Summary of high performance resin materials used in diaphragms!

The diaphragm plays two main roles in lithium-ion batteries. First, the diaphragm material needs to have good insulation and a certain strength to avoid direct contact between the positive and negative electrodes in the battery, and can effectively prevent short circuits caused by punctures such as burrs and dendrites, and ensure that there is no significant dimensional change under sudden high temperature conditions, thereby ensuring the safety of the battery. Second, the porous structure of the diaphragm can provide a good migration channel for lithium ions, ensuring stable and efficient operation of the battery.
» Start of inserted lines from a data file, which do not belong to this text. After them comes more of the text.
@[simp] theorem modQuad_pending (q : Nat) (f : Quad → Quad) (s : State) : (modQuad q f s).pending = s.pending := rfl
@[simp] theorem modQuad_out (q : Nat) (f : Quad → Quad) (s : State) : (modQuad q f s).out = s.out := rfl
@[simp] theorem modQuad_free (q : Nat) (f : Quad → Quad) (s : State) : (modQuad q f s).free = s.free := rfl
@[simp] theorem modQuad_board (q : Nat) (f : Quad → Quad) (s : State) : (modQuad q f s).board = s.board := rfl
@[simp] theorem modQuad_clock (q : Nat) (f : Quad → Quad) (s : State) : (modQuad q f s).clock = s.clock := rfl
@[simp] theorem modQuad_dev (q : Nat) (f : Quad → Quad) (s : State) : (modQuad q f s).dev = s.dev := rfl
@[simp] theorem modQuad_err (q : Nat) (f : Quad → Quad) (s : State) : (modQuad q f s).err = s.err := rfl
@[simp] theorem modQuad_tick (q : Nat) (f : Quad → Quad) (s : State) : (modQuad q f s).tick = s.tick := rfl
@[simp] theorem modQuad_replay (q : Nat) (f : Quad → Quad) (s : State) : (modQuad q f s).replay = s.replay := rfl
@[simp] theorem modQuad_sides (q : Nat) (f : Quad → Quad) (s : State) : (modQuad q f s).sides = s.sides := rfl
@[simp] theorem modQuad_cmdq (q : Nat) (f : Quad → Quad) (s : State) : (modQuad q f s).cmdq = s.cmdq := rfl
@[simp] theorem modQuad_host (q : Nat) (f : Quad → Quad) (s : State) : (modQuad q f s).host = s.host := rfl
@[simp] theorem modQuad_hold (q : Nat) (f : Quad → Quad) (s : State) : (modQuad q f s).hold = s.hold := rfl
@[simp] theorem modQuad_memc (q : Nat) (f : Quad → Quad) (s : State) : (modQuad q f s).memc = s.memc := rfl
@[simp] theorem modQuad_memch (q : Nat) (f : Quad → Quad) (s : State) : (modQuad q f s).memch = s.memch := rfl
@[simp] theorem modQuad_dram (q : Nat) (f : Quad → Quad) (s : State) : (modQuad q f s).dram = s.dram := rfl
@[simp] theorem modQuad_cfg (q : Nat) (f : Quad → Quad) (s : State) : (modQuad q f s).cfg = s.cfg := rfl
@[simp] theorem modQuad_tiles (q : Nat) (f : Quad → Quad) (s : State) : (modQuad q f s).tiles = s.tiles := rfl
@[simp] theorem modQuad_quads (q : Nat) (f : Quad → Quad) (s : State) : (modQuad q f s).quads = vmod s.quads q f := rfl
@[simp] theorem modQuad_lincals (q : Nat) (f : Quad → Quad) (s : State) : (modQuad q f s).lincals = s.lincals := rfl
@[simp] theorem modQuad_calReqs (q : Nat) (f : Quad → Quad) (s : State) : (modQuad q f s).calReqs = s.calReqs := rfl
@[simp] theorem modQuad_shut (q : Nat) (f : Quad → Quad) (s : State) : (modQuad q f s).shut = s.shut := rfl
@[simp] theorem modQuad_engs (q : Nat) (f : Quad → Quad) (s : State) : (modQuad q f s).engs = s.engs := rfl
@[simp] theorem modQuad_eng (q : Nat) (f : Quad → Quad) (s : State) : (modQuad q f s).eng = s.eng := rfl
@[simp] theorem modQuad_hk (q : Nat) (f : Quad → Quad) (s : State) : (modQuad q f s).hk = s.hk := rfl
@[simp] theorem modQuad_spc (q : Nat) (f : Quad → Quad) (s : State) : (modQuad q f s).spc = s.spc := rfl
@[simp] theorem modQuad_spt (q : Nat) (f : Quad → Quad) (s : State) : (modQuad q f s).spt = s.spt := rfl
@[simp] theorem modQuad_keep (q : Nat) (f : Quad → Quad) (s : State) : (modQuad q f s).keep = s.keep := rfl
@[simp] theorem modQuad_sync (q : Nat) (f : Quad → Quad) (s : State) : (modQuad q f s).sync = s.sync := rfl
Brief introduction to lithium battery diaphragms

In the structure of lithium batteries, battery separator refers to a layer of separator material between the positive and negative electrodes of the battery. It is a very critical part of the battery and has a direct impact on the safety and cost of the battery. Its main function is to isolate the positive and negative electrodes and prevent the electrons in the battery from passing freely, so that the ions in the electrolyte can pass freely between the positive and negative electrodes. The performance of the separator determines the interface structure and internal resistance of the battery, which directly affects the battery's capacity, cycle and safety performance. According to the differences in physical and chemical properties, lithium-ion battery separators can be divided into several categories: woven membranes, non-woven membranes (non-woven fabrics), microporous membranes, composite membranes, separator paper, rolled membranes, etc. Although there are many types, the main commercial lithium-ion battery separator materials are polyethylene and polypropylene microporous membranes. Polyolefin materials have excellent mechanical properties, chemical stability and relatively low prices. Therefore, polyolefin microporous membranes such as polyethylene and polypropylene have been used as lithium-ion battery separators in the early stages of lithium-ion battery research and development.